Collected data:
^^^^

-- ==== Sys2Proof/Machine/Matrix.lean ====
section
/-! DEFINITION. The matrix units (chapter 12): issue, staging and checks, arithmetic, tiles, completion; and switching
contexts on a cluster (R407 to R409, R450, R468, R491). -/

namespace Sys2Proof.Machine

/-! ### Descriptors (Tables 12-4 to 12-6) -/

/-- A field of a descriptor. -/
def MatOp.f (m : MatOp) (o n : Nat) : Nat := leAt m.desc o n
def MatOp.op (m : MatOp) : Nat := m.f 0 1
def MatOp.tile (m : MatOp) : Nat := m.f 1 1 % 8
def MatOp.flag (m : MatOp) (b : Nat) : Bool := tst (m.f 2 1) b
def MatOp.kk (m : MatOp) : Nat := m.f 3 1
def MatOp.aType (m : MatOp) : Nat := m.f 4 1
def MatOp.bType (m : MatOp) : Nat := m.f 5 1
/-- SPACES bit `b`: 0 local store, 1 slice address. -/
def MatOp.sp (m : MatOp) (b : Nat) : Nat := bitOf (m.f 6 1) b

def isMx (t : Nat) : Bool := decide (6 ≤ t ∧ t ≤ 10)

/-- The class of a pair of operand types (Table 12-1): 1 16-bit float, 2 8-bit float, 3 MXFP8, 4 MXFP6, 5 MXFP4, 6 INT8,
7 INT4; 0 for a pair not permitted. -/
def pairClass (a b : Nat) : Nat :=
  if (a = 2 && b == 2) || (a == 3 && b == 3) then 1
  else if (a = 4 || a == 5) && (b == 4 || b == 5) then 2
  else if (a = 6 || a == 7) && (b == 6 || b == 7) then 3
  else if (a = 8 || a == 9) && (b == 8 || b == 9) then 4
  else if a = 10 && b == 10 then 5
  else if a = 11 && b == 11 then 6
  else if a = 12 && b == 12 then 7
  else 0

/-- K permitted for a class (Table 12-1). -/
def kOk (cls k : Nat) : Bool :=
  match cls with
  | 1 => decide (1 ≤ k ∧ k ≤ 32)
  | 2 => decide (2 ≤ k ∧ k ≤ 32) && k % 2 == 0
  | 6 => decide (2 ≤ k ∧ k ≤ 32) && k % 2 == 0
  | 7 => decide (4 ≤ k ∧ k ≤ 32) && k % 4 == 0
  | _ => k == 32

/-- The result type of an MMA is INT32. -/
def MatOp.intMma (m : MatOp) : Bool := decide (11 ≤ m.aType)

/-- Bytes of an A row and of a B row. -/
def MatOp.aBytes (m : MatOp) : Nat := (m.kk * dtBits m.aType + 7) / 8
def MatOp.bBytes (m : MatOp) : Nat := 64 * dtBits m.bType / 8
def MatOp.outBytes (m : MatOp) : Nat := 64 * dtBits m.aType / 8

/-- The memory ranges of an operation: space, address, length, and whether it writes them. -/
def MatOp.ranges (m : MatOp) : List (Nat × Nat × Nat × Bool) :=
  match m.op with
  | 1 =>
    (List.range 16).map (fun r => (m.sp 0, m.f 8 8 + r * m.f 0x18 4, m.aBytes, false)) ++
    (List.range m.kk).map (fun r => (m.sp 1, m.f 0x10 8 + r * m.f 0x1C 4, m.bBytes, false)) ++
    (if isMx m.aType then [(m.sp 2, m.f 0x20 8, 16, false), (m.sp 3, m.f 0x28 8, 64, false)] else [])
  | 2 => (List.range 16).map (fun r => (m.sp 0, m.f 8 8 + r * m.f 0x18 4, 256, false))
  | 3 => (List.range 16).map (fun r => (m.sp 0, m.f 8 8 + r * m.f 0x18 4, m.outBytes, true))
  | _ => []

/-- Check 1: Reserved bytes and bits the operation does not use are 0. -/
def MatOp.clean (m : MatOp) : Bool :=
  let op := m.op
  let mma := op == 1
  let z := fun (b : Bool) (o n : Nat) => b || m.f o n == 0
  let fl := match op with | 1 => 1 | 2 => 8 | 3 => 6 | 4 => 0 | _ => 15
  let mem := op == 1 || op == 2 || op == 3
  let mx := mma && (isMx m.aType || isMx m.bType)
  let sp := if mma then (if mx then 15 else 3) else if mem then 1 else 0
  let known := decide (1 ≤ op ∧ op ≤ 4)
  decide (m.f 1 1 < 8) && Nat.land (m.f 2 1) (255 - fl) == 0 && m.f 7 1 == 0 && m.f 0x30 16 == 0 &&
    (!known || (z mma 3 1 && z (mma || op == 3) 4 1 && z mma 5 1 && Nat.land (m.f 6 1) (255 - sp) == 0 && z mem 8 8 &&
      z mma 0x10 8 && z mem 0x18 4 && z mma 0x1C 4 && z mx 0x20 8 && z mx 0x28 8))

/-- Check 5: alignment, and no A or B row across a 64 KiB page (R454 to R456). -/
def MatOp.aligned (m : MatOp) : Bool :=
  let a16 := fun (o n : Nat) => m.f o n % 16 == 0
  a16 8 8 && a16 0x10 8 && a16 0x18 4 && a16 0x1C 4 && a16 0x20 8 && a16 0x28 8 &&
    (m.op != 1 || (m.ranges.take (16 + m.kk)).all (fun r => decide (r.2.1 % 65536 + r.2.2.1 ≤ 65536)))

/-- The tile an operation finds: its context's logical tile, as the operation running on the same unit will leave it. -/
def State.tileSeen (s : State) (u : Nat) (m : MatOp) : Nat × Bool :=
  let t := match s.ctx m.ctx with | some x => fget (fun _ => ({} : LTile)) x.tiles m.tile | none => {}
  match (s.munit u).running with
  | some r =>
    if r.ctx = m.ctx && r.tile == m.tile then
      match r.op with
      | 1 => (1, r.intMma)
      | 2 => (1, r.flag 3)
      | 3 => if r.flag 2 then (0, false) else (t.st, t.int)
      | _ => (0, false)
    else (t.st, t.int)
  | none => (t.st, t.int)

/-- Check 6: the tile's type matches (R460, R461). -/
def MatOp.typeOk (m : MatOp) (seen : Nat × Bool) : Bool :=
  if seen.1 = 0 then true
  else match m.op with
    | 1 => m.intMma == seen.2
    | 2 => m.flag 3 == seen.2
    | 3 => (m.aType == 13) == seen.2
    | _ => true

/-- The first failing check of Table 12-6: its subcode; 0 where none fails. -/
def State.descCheck (s : State) (u : Nat) (m : MatOp) (x : Ctx) : Nat :=
  let rs := m.ranges
  let slice := rs.filter (fun r => r.1 == 1)
  let valid := fun (w : Bool) (r : Nat × Nat × Nat × Bool) => (addrs r.2.1 r.2.2.1).all (fun a => (s.xlate (m.ctx / 8) x.vf a w).isSome)
  if !m.clean then 1
  else if m.op = 0 || 4 < m.op then 2
  else if (m.op = 1 && pairClass m.aType m.bType == 0) || (m.op == 3 && !(decide (1 ≤ m.aType ∧ m.aType ≤ 5) || m.aType == 13)) then 3
  else if m.op = 1 && !kOk (pairClass m.aType m.bType) m.kk then 4
  else if !m.aligned then 5
  else if !m.typeOk (s.tileSeen u m) then 9
  else if rs.any (fun r => r.1 == 0 && decide (x.share < r.2.1 + r.2.2.1)) then 6
  else if slice.any (fun r => !valid false r) then 7
  else if slice.any (fun r => r.2.2.2 && !valid true r) then 8
  else 0

/-! ### Issue (R403, R404, R444) -/

/-- Operations of a unit that have not started. -/
def MUnit.waiting (x : MUnit) : Nat := x.queue.length + b2n x.staged.isSome

/-- The lane that issues an MMA, the address of its descriptor, and the units it may go to. -/
def Iss.mmaAddr (i : Iss) : Nat :=
  i.v i.a i.first + (if tst i.w 26 then w32 * i.v (i.a + 1) i.first else 0)

def Iss.mmaUnits (i : Iss) : List Nat := match bitsOf i.w 24 23 with | 0 => [0] | 1 => [1] | _ => [0, 1]

/-- The exceptions of an MMA (Table 11-10). -/
def Iss.mmaExc (i : Iss) (s : State) : List (Bool × Nat) :=
  let a := i.mmaAddr
  [(a % 64 != 0, 6), (!tst i.w 26 && decide (i.x.share < a + 64), 7),
   (tst i.w 26 && (addrs a 64).any (fun b => (s.xlate i.c i.x.vf b false).isNone), 4), (i.y.inTrap, 0x0D)]

/-- The unit an MMA goes to: one of its own with room in its queue. -/
def Iss.mmaUnit (i : Iss) (s : State) : Option Nat :=
  i.mmaUnits.find? (fun u => decide ((s.munit (2 * i.c + u)).waiting < 16))

/-- MMA: one operation joins a unit's queue; beyond a limit its group waits (R404, R444). -/
def execMma (c j g : Nat) (hi : Bool) (s : State) : Res :=
  s.issue c j g hi [0x90]
    (fun i => ⟨i.gBad || bitsOf i.w 24 23 == 3 || (tst i.w 26 && i.a % 2 == 1), [(i.a, if tst i.w 26 then 2 else 1)], 0⟩)
    (fun i s =>
      let t := i.first
      if !i.groupOn then i.put s (i.next i.y)
      else
        i.firstExc s (i.mmaExc s) (fun _ =>
          match i.mmaUnit s with
          | none => s
          | some u =>
            let m : MatOp := { seq := s.yar.nextOp, ctx := i.k, unit := u, group := i.g, lane := t, space := bitOf i.w 26,
                               addr := i.mmaAddr, ctr := if tst i.w 25 then some i.ctrOf else none, desc := [], aRows := [],
                               bRows := [], aScale := [], bScale := [] }
            let y := i.next { i.y with inFlight := fset (fun _ => 0) i.y.inFlight t (fget (fun _ => 0) i.y.inFlight t + 1) }
            let s1 := (i.put s y).modUnit (2 * i.c + u) (fun x => { x with queue := x.queue ++ [m] })
            { s1 with yar := { s1.yar with nextOp := s1.yar.nextOp + 1 } }))
    (fun i s => i.groupOn && !(i.mmaExc s).any (fun p => p.1) &&
      ((i.mmaUnit s).isNone || decide (8 ≤ fget (fun _ => 0) i.y.inFlight i.first)))

/-! ### Staging (R452, R453, R463) -/

/-- Bytes of an operand range. -/
def State.operand (s : State) (m : MatOp) (x : Ctx) (sp a n : Nat) : List Byte :=
  if sp = 0 then (addrs a n).map (fget (fun _ => 0) x.store) else s.memBytes (m.ctx / 8) x.vf a n

/-- The operation with its operands read. -/
def State.readOperands (s : State) (m : MatOp) (x : Ctx) : MatOp :=
  let row := fun (r : Nat × Nat × Nat × Bool) => s.operand m x r.1 r.2.1 r.2.2.1
  match m.op with
  | 1 => { m with aRows := (m.ranges.take 16).map row, bRows := ((m.ranges.drop 16).take m.kk).map row,
                  aScale := if isMx m.aType then s.operand m x (m.sp 2) (m.f 0x20 8) 16 else [],
                  bScale := if isMx m.aType then s.operand m x (m.sp 3) (m.f 0x28 8) 64 else [] }
  | 2 => { m with aRows := m.ranges.map row }
  | _ => m

/-- Every operation queued, staged or running on a unit. -/
def MUnit.ops (x : MUnit) : List MatOp := x.queue ++ x.staged.toList ++ x.running.toList

/-- An operation of the other unit, issued earlier, names the same logical tile. An operation whose descriptor is not
read yet may name any tile. -/
def State.tileBusy (s : State) (u : Nat) (m : MatOp) : Bool :=
  (s.munit (2 * (u / 2) + 1 - u % 2)).ops.any (fun o => o.ctx == m.ctx && decide (o.seq < m.seq) && (o.desc.isEmpty || o.tile == m.tile))

/-- OPERATION_STAGE: a unit reads and checks the descriptor at its queue head and reads its operands (R452, R453,
R463). -/
def execOperationStage (u : Nat) (s : State) : Res :=
  let x := s.munit u
  match x.queue, x.staged with
  | m0 :: q, none =>
    match s.ctx m0.ctx with
    | none => .next s
    | some c =>
      let desc := s.operand m0 c m0.space m0.addr 64
      let m := { m0 with desc := desc }
      if s.frozen || s.tileBusy u m then .next s
      else
        let code := s.descCheck u m c
        if code ≠ 0 then
          let s1 := s.setReg (R.MXU_LAST_FAULT u) (BitVec.ofNat 32 (code * 2 ^ 24 + c.vf * 2 ^ 18 + m.ctx % 8 * 2 ^ 15 + m.op % 16 * 2 ^ 11))
          .next (s1.failLaunch c.launch 0x20 0x0A 0x0A 0 0)
        else if m.ranges.any (fun r => r.1 == 1 &&
            (match s.memCheck (m.ctx / 8) c.vf r.2.1 r.2.2.1 r.2.2.2 false with | some _ => true | none => false)) then
          .next (s.poisonEnd m.ctx 0)
        else .next (s.modUnit u (fun x => { x with queue := q, staged := some (s.readOperands m c) }))
  | _, _ => .next s

/-! ### Tiles (R460, R465 to R468) -/

/-- The physical tile of unit `u` bound to a logical tile. -/
def State.boundOn (s : State) (u k t : Nat) : Option Nat :=
  (List.range 4).find? (fun p => match fget (fun _ => none) (s.munit u).tiles p with
    | some x => x.ctx == k && x.ltile == t
    | none => false)

def State.ptile (s : State) (u p : Nat) : Option PTile := fget (fun _ => none) (s.munit u).tiles p

def State.setPtile (s : State) (u p : Nat) (t : Option PTile) : State :=
  s.modUnit u (fun x => { x with tiles := fset (fun _ => none) x.tiles p t })

def State.setLtile (s : State) (k t : Nat) (v : LTile) : State :=
  s.modCtx k (fun x => { x with tiles := fset (fun _ => ({} : LTile)) x.tiles t v })

/-- Park a physical tile in its owner's park area (R466, R468). -/
def State.parkTile (s : State) (u p : Nat) : State :=
  match s.ptile u p with
  | none => s
  | some t =>
    match s.ctx t.ctx with
    | none => s
    | some x =>
      let base := x.share - 32768 + 4096 * t.ltile
      let st := (List.range 4096).foldl (fun m o =>
        fset (fun _ => 0) m (base + o) (BitVec.ofNat 8 ((fget (fun _ => 0) t.vals (o / 4)).toNat / 256 ^ (o % 4)))) x.store
      let s1 := s.setCtx t.ctx (some { x with store := st, tiles := fset (fun _ => ({} : LTile)) x.tiles t.ltile { st := 2, int := t.int } })
      (s1.setPtile u p none).count (R.MXU_CNT_PARKS u) 1

/-- The tile to park when none is free: the least recently used one that no started or staged operation names; ties go to
the lowest number (R466). -/
def State.victim (s : State) (u : Nat) : Option Nat :=
  let named := fun (t : PTile) => [2 * (u / 2), 2 * (u / 2) + 1].any (fun v =>
    ((s.munit v).staged.toList ++ (s.munit v).running.toList).any (fun m => m.ctx == t.ctx && m.tile == t.ltile))
  let c := (List.range 4).filterMap (fun p => match s.ptile u p with | some t => if named t then none else some (p, t.used) | none => none)
  (c.find? (fun a => c.all (fun b => decide (a.2 ≤ b.2)))).map (fun a => a.1)

/-- A free physical tile of unit `u`, after parking a victim if need be. -/
def State.freeTile (s : State) (u : Nat) : Option (Nat × State) :=
  match (List.range 4).find? (fun p => (s.ptile u p).isNone) with
  | some p => some (p, s)
  | none => (s.victim u).map (fun p => (p, s.parkTile u p))

/-- The values a parked tile holds in its slot. -/
def parkedVals (x : Ctx) (t : Nat) : FMap Word :=
  let base := x.share - 32768 + 4096 * t
  (List.range 1024).foldl (fun m e =>
    fset (fun _ => 0) m e (BitVec.ofNat 32 (ofLe ((addrs (base + 4 * e) 4).map (fget (fun _ => 0) x.store))))) []

/-- How binding a tile ends: bound at a physical tile, waiting, or an uncorrectable error. -/
inductive Bound where
  | ok (p : Nat) (s : State)
  | wait
  | bad
deriving DecidableEq, Repr

/-- Bind logical tile `t` of context `k` on unit `u` for an operation (R466). A parked tile whose slot was overwritten may
be found uncorrectable; that is a free choice (log entry 24). -/
def State.bind (s : State) (u : Nat) (m : MatOp) (int : Bool) : Bound :=
  let o := 2 * (u / 2) + 1 - u % 2
  let t := m.tile
  let use := fun (p : Nat) (s : State) (int : Bool) (vals : FMap Word) =>
    Bound.ok p (((s.setPtile u p (some { ctx := m.ctx, ltile := t, int := int, vals := vals, used := m.seq })).setLtile m.ctx t
      { st := 1, int := int }))
  match s.boundOn u m.ctx t with
  | some p => match s.ptile u p with | some x => use p s x.int x.vals | none => .wait
  | none =>
    match s.boundOn o m.ctx t with
    | some q =>
      if s.tileBusy u m then .wait
      else match s.ptile o q, s.freeTile u with
        | some x, some (p, s1) => use p ((s1.setPtile o q none).count (R.MXU_CNT_MOVES u) 1) x.int x.vals
        | _, _ => .wait
    | none =>
      match s.ctx m.ctx, s.freeTile u with
      | some x, some (p, s1) =>
        let lt := fget (fun _ => ({} : LTile)) x.tiles t
        if lt.st = 2 then
          if lt.dirty && tst s.free.toNat 0 then .bad
          else
            let x1 := match s1.ctx m.ctx with | some x1 => x1 | none => x
            use p (s1.drawn.count (R.MXU_CNT_RESTORES u) 1) lt.int (parkedVals x1 t)
        else use p s1 int []
      | _, _ => .wait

^^^^

- Activity:
Using the entries shown above, reproduce verbatim the lines from the line bearing "def MatOp.aType (m : MatOp) : Nat := m.f 4 1" to the line bearing "(1 ≤ k ∧ k ≤ 32)", inclusive.

- Reply to the task:
def MatOp.aType (m : MatOp) : Nat := m.f 4 1
def MatOp.bType (m : MatOp) : Nat := m.f 5 1
/-- SPACES bit `b`: 0 local store, 1 slice address. -/
def MatOp.sp (m : MatOp) (b : Nat) : Nat := bitOf (m.f 6 1) b

def isMx (t : Nat) : Bool := decide (6 ≤ t ∧ t ≤ 10)

/-- The class of a pair of operand types (Table 12-1): 1 16-bit float, 2 8-bit float, 3 MXFP8, 4 MXFP6, 5 MXFP4, 6 INT8,
7 INT4; 0 for a pair not permitted. -/
def pairClass (a b : Nat) : Nat :=
  if (a = 2 && b == 2) || (a == 3 && b == 3) then 1
  else if (a = 4 || a == 5) && (b == 4 || b == 5) then 2
  else if (a = 6 || a == 7) && (b == 6 || b == 7) then 3
  else if (a = 8 || a == 9) && (b == 8 || b == 9) then 4
  else if a = 10 && b == 10 then 5
  else if a = 11 && b == 11 then 6
  else if a = 12 && b == 12 then 7
  else 0

/-- K permitted for a class (Table 12-1). -/
def kOk (cls k : Nat) : Bool :=
  match cls with
  | 1 => decide (1 ≤ k ∧ k ≤ 32)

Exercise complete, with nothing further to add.